The snapping shrimp is just 4cm long, but it can produce a noise as loud as the sperm whale's song.
These crustaceans can be found in coastal waters around the world, and are particularly abundant in coral reefs, said University of Essex marine biologist Julius Piercy, who led a recent study on noise produced by reefs and how it is associated with the ecosystem's health.
Healthy reefs have a higher density of marine creatures producing noise, which makes them "louder", he explained.
"Because snapping shrimp species are so abundant, the snapping sounds they produce have been found to be associated with reef health in a number of recent studies," he added. In essence, more snaps equate to a healthier reef.
The shrimp are a good source of sound for the underwater camera dubbed Romanis, built by researchers at the National University of Singapore's Tropical Marine Science Institute (TMSI).

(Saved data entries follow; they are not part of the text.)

-- ==== Sys2Proof/Laws/Answers.lean ====
section
/-! SUPPORT. Laws/Answers.lean: every meaning answers a next state, whatever its operands and the state. -/
namespace Sys2Proof.Machine

/-! A choice between two answers answers; settling an answer answers. -/
theorem ans_ite {c : Prop} [Decidable c] {a b : Out} (ha : ∃ t, a = Host.Outcome.next t) (hb : ∃ t, b = Host.Outcome.next t) :
    ∃ t, (if c then a else b) = Host.Outcome.next t := by
  by_cases h : c
  · rw [if_pos h]; exact ha
  · rw [if_neg h]; exact hb
theorem settle_ans {io : RegIO} {o : Out} (h : ∃ t, o = Host.Outcome.next t) : ∃ t, @Out.settle io o = Host.Outcome.next t := by
  obtain ⟨t, rfl⟩ := h
  exact ⟨_, rfl⟩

The camera uses sensors to detect changes in water pressure caused by sound waves.
When its 508 ceramic sensors detect such vibrations, they produce an electric signal, which is sent in real time to a computer on land via fibre-optic cables.
By timing how the sound wave is detected by the camera's various sensors, and how hard the water particles strike them, scientists can deduce where the sound comes from.

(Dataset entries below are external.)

-- ==== Sys2Proof/Laws/KeepsWin.lean ====
section
/-! SUPPORT. Laws/KeepsWin.lean: everything in Machine/Win.lean keeps what every command keeps (windows). -/
namespace Sys2Proof.Machine

variable {s0 s t : State} {L : Lane}

/-- Register accesses of a unit that keep what every command keeps. -/
def KeepsIO (io : RegIO) : Prop :=
  (∀ (s0 s : State) (src : Src) (a : Nat), Keeps s0 s → Keeps s0 (io.rd s src a).1) ∧
    ∀ (s0 s : State) (src : Src) (a : Nat) (w : Word), Keeps s0 s → Keeps s0 (io.wr s src a w).1

@[simp ↓] theorem KeepsIO.rd_on {io : RegIO} {src : Src} {a : Nat} (hio : KeepsIO io) (hk : Keeps s0 s) : Keeps s0 (@RegIO.rd io s src a).1 := hio.1 _ _ _ _ hk
@[simp ↓] theorem KeepsIO.wr_on {io : RegIO} {src : Src} {a : Nat} {w : Word} (hio : KeepsIO io) (hk : Keeps s0 s) : Keeps s0 (@RegIO.wr io s src a w).1 := hio.2 _ _ _ _ _ hk

@[simp ↓] theorem State.eccUe_on {s : State} {l : LaneId} {key : Nat} {addr : Nat} (hk : Keeps s0 s) : Keeps s0 (State.eccUe s l key addr) := by
  unfold State.eccUe
  simp +contextual (maxDischargeDepth := 40) [hk]

@[simp ↓] theorem State.eccCe_on {s : State} {l : LaneId} (hk : Keeps s0 s) : Keeps s0 (State.eccCe s l) := by
  unfold State.eccCe
  simp +contextual (maxDischargeDepth := 40) [hk]

@[simp ↓] theorem regWordsRd_on {io : RegIO} {src : Src} {n a : Nat} {acc : Bytes} (hio : KeepsIO io) (hk : Keeps s0 s) :
    Keeps s0 (@regWordsRd io src n s a acc).1 := by
  induction n generalizing s a acc with
  | zero => exact hk
  | succ n ih =>
    have h1 : Keeps s0 (@RegIO.rd io s src a).1 := hio.1 _ _ _ _ hk
    unfold regWordsRd
    generalize @RegIO.rd io s src a = p at h1 ⊢
    obtain ⟨s1, _ | w⟩ := p
    · exact h1
    · exact ih h1

@[simp ↓] theorem regWordsWr_on {io : RegIO} {src : Src} {n a d : Nat} {bs : Bytes} (hio : KeepsIO io) (hk : Keeps s0 s) :
    Keeps s0 (@regWordsWr io src n s a bs d).1 := by
  induction n generalizing s a bs d with
  | zero => exact hk
  | succ n ih =>
    have h1 := hio.2 s0 s src a (BitVec.ofNat 32 (u32At bs 0)) hk
    unfold regWordsWr
    generalize @RegIO.wr io s src a (BitVec.ofNat 32 (u32At bs 0)) = p at h1 ⊢
    obtain ⟨s1, _ | _⟩ := p
    · exact h1
    · exact ih h1

@[simp ↓] theorem State.tgtRead_on {io : RegIO} {s : State} {l : LaneId} {q : Nat} {g : Target} {n : Nat} (hio : KeepsIO io) (hk : Keeps s0 s) : Keeps s0 (@State.tgtRead io s l q g n).1 := by
  unfold State.tgtRead
  dsimp only
  repeat' first | (simp +contextual (maxDischargeDepth := 40) [hio, hk]; done) | split | intro _

@[simp ↓] theorem State.tgtWrite_on {io : RegIO} {s : State} {l : LaneId} {q : Nat} {g : Target} {bs : Bytes} (hio : KeepsIO io) (hk : Keeps s0 s) : Keeps s0 (@State.tgtWrite io s l q g bs).1 := by
  unfold State.tgtWrite
  dsimp only
  repeat' first | (simp +contextual (maxDischargeDepth := 40) [hio, hk]; done) | split | intro _

@[simp ↓] theorem State.winReadGo_on {io : RegIO} {l : LaneId} {held : Option (List (Nat × Word))} {q n a k : Nat} {acc : Bytes} (hio : KeepsIO io)
    (hk : Keeps s0 s) : Keeps s0 (@State.winReadGo io s l held q n a k acc).1 := by
  induction n generalizing s a k acc with
  | zero => exact hk
  | succ n ih =>
    unfold State.winReadGo
    refine keeps_ite_fst hk ?_
    dsimp only
    split
    · exact hk
    · rename_i g _
      have h1 : Keeps s0 (@State.tgtRead io s l q g (pieceLen a k)).1 := State.tgtRead_on hio hk
      generalize @State.tgtRead io s l q g (pieceLen a k) = p at h1 ⊢
      obtain ⟨s1, b, _ | f⟩ := p
      · exact ih h1
      · exact h1

@[simp ↓] theorem State.winRead_on {io : RegIO} {s : State} {l : LaneId} {q : Nat} {a : Nat} {n : Nat} (hio : KeepsIO io) (hk : Keeps s0 s) : Keeps s0 (@State.winRead io s l q a n).1 := by
  unfold State.winRead
  simp +contextual (maxDischargeDepth := 40) [hio, hk]

@[simp ↓] theorem State.winWriteGo_on {io : RegIO} {l : LaneId} {held : Option (List (Nat × Word))} {q n a : Nat} {bs : Bytes} (hio : KeepsIO io)
    (hk : Keeps s0 s) : Keeps s0 (@State.winWriteGo io s l held q n a bs).1 := by
  induction n generalizing s a bs with
  | zero => exact hk
  | succ n ih =>
    unfold State.winWriteGo
    refine keeps_ite_fst hk ?_
    dsimp only
    split
    · exact hk
    · rename_i g _
      have h1 : Keeps s0 (@State.tgtWrite io s l q g (bs.take (pieceLen a bs.length))).1 := State.tgtWrite_on hio hk
      generalize @State.tgtWrite io s l q g (bs.take (pieceLen a bs.length)) = p at h1 ⊢
      obtain ⟨s1, b, _ | f⟩ := p
      · exact ih h1
      · exact h1

@[simp ↓] theorem State.winWrite_on {io : RegIO} {s : State} {l : LaneId} {q : Nat} {a : Nat} {bs : Bytes} (hio : KeepsIO io) (hk : Keeps s0 s) : Keeps s0 (@State.winWrite io s l q a bs).1 := by
  unfold State.winWrite
  simp +contextual (maxDischargeDepth := 40) [hio, hk]

@[simp ↓] theorem State.winFault_on {s : State} {l : LaneId} {q : Nat} {kind : Nat} {addr : Nat} (hk : Keeps s0 s) : Keeps s0 (State.winFault s l q kind addr) := by
  unfold State.winFault
  simp +contextual (maxDischargeDepth := 40) [hk]

@[simp ↓] theorem State.winHit_on {s : State} {l : LaneId} {q : Nat} {f : Nat × Nat} (hk : Keeps s0 s) : Keeps s0 (State.winHit s l q f) := by
  unfold State.winHit
  repeat' first | (simp +contextual (maxDischargeDepth := 40) [hk]; done) | split | intro _

theorem execScrubRead_on {lane : LaneId} {engine : Fin 16} {addr : Word} {ecc : EccResult} {s : State} (hk : Keeps s0 s) : OutOn s0 (execScrubRead lane engine addr ecc s) := by
  unfold execScrubRead
  repeat' first | (simp +contextual (maxDischargeDepth := 40) [hk]; done) | split | intro _

end Sys2Proof.Machine
end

The Singapore researchers have found a way to use the sound collected to produce images, which can then be used to check for changes in the reef.
The snapping shrimp snaps its large snapper claws to hunt and communicate, and as a show of aggression.

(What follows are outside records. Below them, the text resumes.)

-- ==== Sys2Proof/Laws/KeepsOlc.lean ====
section
/-! SUPPORT. Laws/KeepsOlc.lean: everything in Machine/Olc.lean keeps what every command keeps (online change). -/
namespace Sys2Proof.Machine

variable {s0 s t : State} {L : Lane}

@[simp ↓] theorem Lane.olcShow_on {L : Lane} (hk : LaneOn s0 L) : LaneOn s0 (Lane.olcShow L) := by
  unfold Lane.olcShow
  simp +contextual (maxDischargeDepth := 40) [hk]

@[simp ↓] theorem Lane.olcDigest_on {L : Lane} {d : Big} (hk : LaneOn s0 L) : LaneOn s0 (Lane.olcDigest L d) := by
  unfold Lane.olcDigest
  simp +contextual (maxDischargeDepth := 40) [hk]

@[simp ↓] theorem State.olcRefuse_on {s : State} {l : LaneId} (hk : Keeps s0 s) : Keeps s0 (State.olcRefuse s l) := by
  unfold State.olcRefuse
  simp +contextual (maxDischargeDepth := 40) [hk]

@[simp ↓] theorem State.olcAbandon_on {s : State} {l : LaneId} {code : Nat} (hk : Keeps s0 s) : Keeps s0 (State.olcAbandon s l code) := by
  unfold State.olcAbandon
  simp +contextual (maxDischargeDepth := 40) [hk]

@[simp ↓] theorem State.olcStart_on {s : State} {l : LaneId} {key : Half} (hk : Keeps s0 s) : Keeps s0 (State.olcStart s l key) := by
  unfold State.olcStart
  simp +contextual (maxDischargeDepth := 40) [hk]

theorem execOlcStart_on {src : Src} {key : Half} {s : State} (hk : Keeps s0 s) : OutOn s0 (execOlcStart src key s) := by
  unfold execOlcStart
  simp +contextual (maxDischargeDepth := 40) [hk]

@[simp ↓] theorem State.olcPlace_on {s : State} {l : LaneId} {x : Delta} (hk : Keeps s0 s) : Keeps s0 (State.olcPlace s l x) := by
  unfold State.olcPlace
  simp +contextual (maxDischargeDepth := 40) [hk]

@[simp ↓] theorem State.olcSchedule_on {s : State} (hk : Keeps s0 s) : Keeps s0 (State.olcSchedule s) := by
  unfold State.olcSchedule
  dsimp only
  repeat' first | (simp +contextual (maxDischargeDepth := 40) [hk]; done) | split | intro _

@[simp ↓] theorem State.olcDecide_on {s : State} {l : LaneId} (hk : Keeps s0 s) : Keeps s0 (State.olcDecide s l) := by
  unfold State.olcDecide
  dsimp only
  repeat' first | (simp +contextual (maxDischargeDepth := 40) [hk]; done) | split | intro _

theorem execOlcVerifyDone_on {lane : LaneId} {s : State} (hk : Keeps s0 s) : OutOn s0 (execOlcVerifyDone lane s) := by
  unfold execOlcVerifyDone
  repeat' first | (simp +contextual (maxDischargeDepth := 40) [hk]; done) | split | intro _

theorem execOlcPeerResult_on {lane : LaneId} {s : State} (hk : Keeps s0 s) : OutOn s0 (execOlcPeerResult lane s) := by
  unfold execOlcPeerResult
  repeat' first | (simp +contextual (maxDischargeDepth := 40) [hk]; done) | split | intro _

theorem execOlcPeerTimeout_on {lane : LaneId} {s : State} (hk : Keeps s0 s) : OutOn s0 (execOlcPeerTimeout lane s) := by
  unfold execOlcPeerTimeout
  simp +contextual (maxDischargeDepth := 40) [hk]

@[simp ↓] theorem State.symPut_on {s : State} {l : LaneId} {t : Nat} {y : Sym} {vs : List (Nat × Bytes)} (hk : Keeps s0 s) : Keeps s0 (State.symPut s l t y vs) := by
  unfold State.symPut
  simp +contextual (maxDischargeDepth := 40) [hk]

@[simp ↓] theorem State.olcForces_on {s : State} {l : LaneId} {olds : List Sym} {news : List Sym} {outs : List Nat} (hk : Keeps s0 s) : Keeps s0 (State.olcForces s l olds news outs) := by
  unfold State.olcForces
  try dsimp only
  repeat' first | assumption | (simp +contextual (maxDischargeDepth := 40) [hk]; done) | with_reducible refine out_next ?_ | with_reducible refine out_ite ?_ ?_ | with_reducible refine keeps_ite ?_ ?_ | with_reducible refine laneOn_ite ?_ ?_ | with_reducible refine State.upd_on ?_ ?_ | with_reducible refine keeps_foldl ?_ ?_ | with_reducible refine laneOn_foldl ?_ ?_ | with_reducible refine State.each_on ?_ ?_ | with_reducible refine State.perLane_on ?_ ?_ | with_reducible refine State.ok_on ?_ | with_reducible refine State.raise_on ?_ | with_reducible refine State.raiseUp_on ?_ | with_reducible refine State.rtCall_on ?_ ?_ | split | intro _ | (simp +contextual (maxDischargeDepth := 40) [*]; done)

@[simp ↓] theorem State.symFresh_on {s : State} {l : LaneId} {t : Nat} {data : Bytes} {y : Sym} (hk : Keeps s0 s) : Keeps s0 (State.symFresh s l t data y) := by
  unfold State.symFresh
  simp +contextual (maxDischargeDepth := 40) [hk]

@[simp ↓] theorem State.olcSwap_on {l : LaneId} {x : Delta} {news : List Drawer} (hk : Keeps s0 s) : Keeps s0 (s.olcSwap l x news) := by
  unfold State.olcSwap
  extract_lets L ts maps kept staged bound s1 s2 s2' s3 outs s4 nNew
  have h1 : Keeps s0 s1 := State.upd_on hk fun L hL => by split <;> exact hL
  have h2 : Keeps s0 s2 := keeps_foldl h1 fun s k hs => State.symPut_on hs
  have h2' : Keeps s0 s2' := keeps_ite h2 (keeps_foldl h2 fun s m hs => keeps_foldl hs fun s y hy => State.symFresh_on hy)
  have h3 : Keeps s0 s3 := keeps_foldl h2' fun s m hs => keeps_foldl hs fun s y hy => State.symPut_on hy
  have h4 : Keeps s0 s4 := State.olcForces_on h3
  exact State.upd_on h4 fun L hL => Lane.wrapFld_on (Lane.setFld_on (Lane.putN_on (Lane.putN_on hL)))

@[simp ↓] theorem State.olcSwitchLane_on {s : State} {l : LaneId} (hk : Keeps s0 s) : Keeps s0 (State.olcSwitchLane s l) := by
  unfold State.olcSwitchLane
  dsimp only
  repeat' first | (simp +contextual (maxDischargeDepth := 40) [hk]; done) | split | intro _

@[simp ↓] theorem State.olcAbort_on {s : State} {l : LaneId} {key : Half} (hk : Keeps s0 s) : Keeps s0 (State.olcAbort s l key) := by
  unfold State.olcAbort
  simp +contextual (maxDischargeDepth := 40) [hk]

theorem execOlcAbort_on {src : Src} {key : Half} {s : State} (hk : Keeps s0 s) : OutOn s0 (execOlcAbort src key s) := by
  unfold execOlcAbort
  simp +contextual (maxDischargeDepth := 40) [hk]

@[simp ↓] theorem State.olcRevert_on {s : State} {l : LaneId} {key : Half} (hk : Keeps s0 s) : Keeps s0 (State.olcRevert s l key) := by
  unfold State.olcRevert
  dsimp only
  repeat' first | (simp +contextual (maxDischargeDepth := 40) [hk]; done) | split | intro _

theorem execOlcRevert_on {src : Src} {key : Half} {s : State} (hk : Keeps s0 s) : OutOn s0 (execOlcRevert src key s) := by
  unfold execOlcRevert
  simp +contextual (maxDischargeDepth := 40) [hk]

@[simp ↓] theorem State.olcRelease_on {s : State} {l : LaneId} {key : Half} (hk : Keeps s0 s) : Keeps s0 (State.olcRelease s l key) := by
  unfold State.olcRelease
  simp +contextual (maxDischargeDepth := 40) [hk]

theorem execOlcRelease_on {src : Src} {key : Half} {s : State} (hk : Keeps s0 s) : OutOn s0 (execOlcRelease src key s) := by
  unfold execOlcRelease
  simp +contextual (maxDischargeDepth := 40) [hk]

@[simp ↓] theorem Lane.olcFull_on {L : Lane} (hk : LaneOn s0 L) : LaneOn s0 (Lane.olcFull L) := by
  unfold Lane.olcFull
  extract_lets L1 d src
  have hL1 : LaneOn s0 L1 := laneOn_foldl hk fun L x h => by split <;> exact h
  clear_value L1 d
  have h : LaneOn s0 src := Lane.olcDigest_on hL1
  exact Lane.olcShow_on ⟨h.1, h.2.1, h.2.2.1, h.2.2.2⟩

@[simp ↓] theorem State.olcMode_on {l : LaneId} {m : Mode} (hk : Keeps s0 s) : Keeps s0 (s.olcMode l m) := by
  unfold State.olcMode
  extract_lets st s1
  have h1 : Keeps s0 s1 := keeps_ite (State.olcAbandon_on hk) hk
  clear_value s1
  split
  · exact keeps_ite (State.upd_on h1 fun L hL => Lane.olcFull_on hL) (State.loadPrograms_on (State.upd_on h1 fun L hL => Lane.olcFull_on hL))
  · refine State.upd_on h1 fun L hL => ?_
    split
    · extract_lets t' L1
      have h : LaneOn s0 L1 := Lane.putN_on (Lane.putN_on hL)
      exact ⟨h.1, h.2.1, h.2.2.1, h.2.2.2⟩
    · exact hL
  · exact h1

@[simp ↓] theorem State.olcAlone_on {s : State} {l : LaneId} (hk : Keeps s0 s) : Keeps s0 (State.olcAlone s l) := by
  unfold State.olcAlone
  simp +contextual (maxDischargeDepth := 40) [hk]

end Sys2Proof.Machine
end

But the sound it makes is not actually produced by the snapping of its claws.
When the shrimp contracts muscles to activate the claw, it forces a jet of water from the socket at high speed, which forms tiny bubbles.
As each bubble collapses, the temperature inside momentarily reaches the surface temperature of the sun, and produces - for an instant - a loud blast, said Dr Mandar Chitre, who heads the institute's Acoustics Research Lab.
Dr Piercy added: "Romanis can detect these sounds and also identify their location, which could be useful for identifying which parts of a reef are the most productive."